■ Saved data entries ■
━━━━━━━━

-- ==== Sys2Proof/Safety.lean ====
section
/-!
DEFINITION. What counts as a safe run: no step of it ends in a fault or a refusal; the form that every state of a run keeps:
registers, memory and tiles as canonical lists, so that equal machines are equal data; and, in terms of the state alone,
when a bundle that a tile presents issues.
-/
namespace Sys2Proof.Machine

/-- A command that completes: it answers a next state. -/
def Completes (c : Instr) (s : State) : Prop := ∃ t, exec c s = .next t

/-- The command completes, with a next state of which `P` holds. -/
def Yields (c : Instr) (s : State) (P : State → Prop) : Prop := ∃ t, exec c s = .next t ∧ P t

/-- A run of `k` steps that neither faults nor is refused. -/
def SafeFor (k : Nat) (s : State) : Prop := ∃ t, Host.Core.run Sys2Proof.core k s = .next t

/-- The register file, the memory (R26) and the tiles are in canonical form: keys rising, nothing listed that reads as an
unlisted key does. -/
def State.Canonical (s : State) : Prop :=
  Memory.wf s.mem ∧ SparseWf resetVal s.regs ∧ SparseWf (fun _ => ({} : Tile)) s.tiles

/-! ### When a bundle issues (R29, R30, R80, R110) -/

/-- The state in which a presented bundle meets its conditions: due results are visible (R80), and the arrival of an awaited
barrier has been sent (R110). -/
def State.atIssue (s : State) (u : Site) (b : Bundle) : State :=
  match bundleBar b with
  | some bid => (s.settle u).barAwait u bid
  | none => s.settle u

/-- The bundle issues: the tile presents it, its fetch and the rows that it reads meet no uncorrectable codeword (R164), it
meets no fault (R643), waits for nothing (R30, R89), and a barrier that it awaits is complete (R110). -/
def State.Issues (s : State) (u : Site) (b : Bundle) : Prop :=
  s.presents u = true ∧ (s.settle u).fetchBad u b = none ∧ (s.settle u).bundleFault u b = none ∧
    (s.settle u).bundleWait u b = none ∧ (s.settle u).badRow u b = none ∧
    ∀ bid, bundleBar b = some bid → (s.atIssue u b).barDone u bid = true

━━━━━━━━

■ WORK INSTRUCTION ■
Only the lines above from the line with "reads as an" to the line with "barrier has been sent (R110). -/", those two lines included, should be reproduced exactly.

■ EXERCISE SOLUTION ■
/-- The register file, the memory (R26) and the tiles are in canonical form: keys rising, nothing listed that reads as an
unlisted key does. -/
def State.Canonical (s : State) : Prop :=
  Memory.wf s.mem ∧ SparseWf resetVal s.regs ∧ SparseWf (fun _ => ({} : Tile)) s.tiles

/-! ### When a bundle issues (R29, R30, R80, R110) -/

/-- The state in which a presented bundle meets its conditions: due results are visible (R80), and the arrival of an awaited
barrier has been sent (R110). -/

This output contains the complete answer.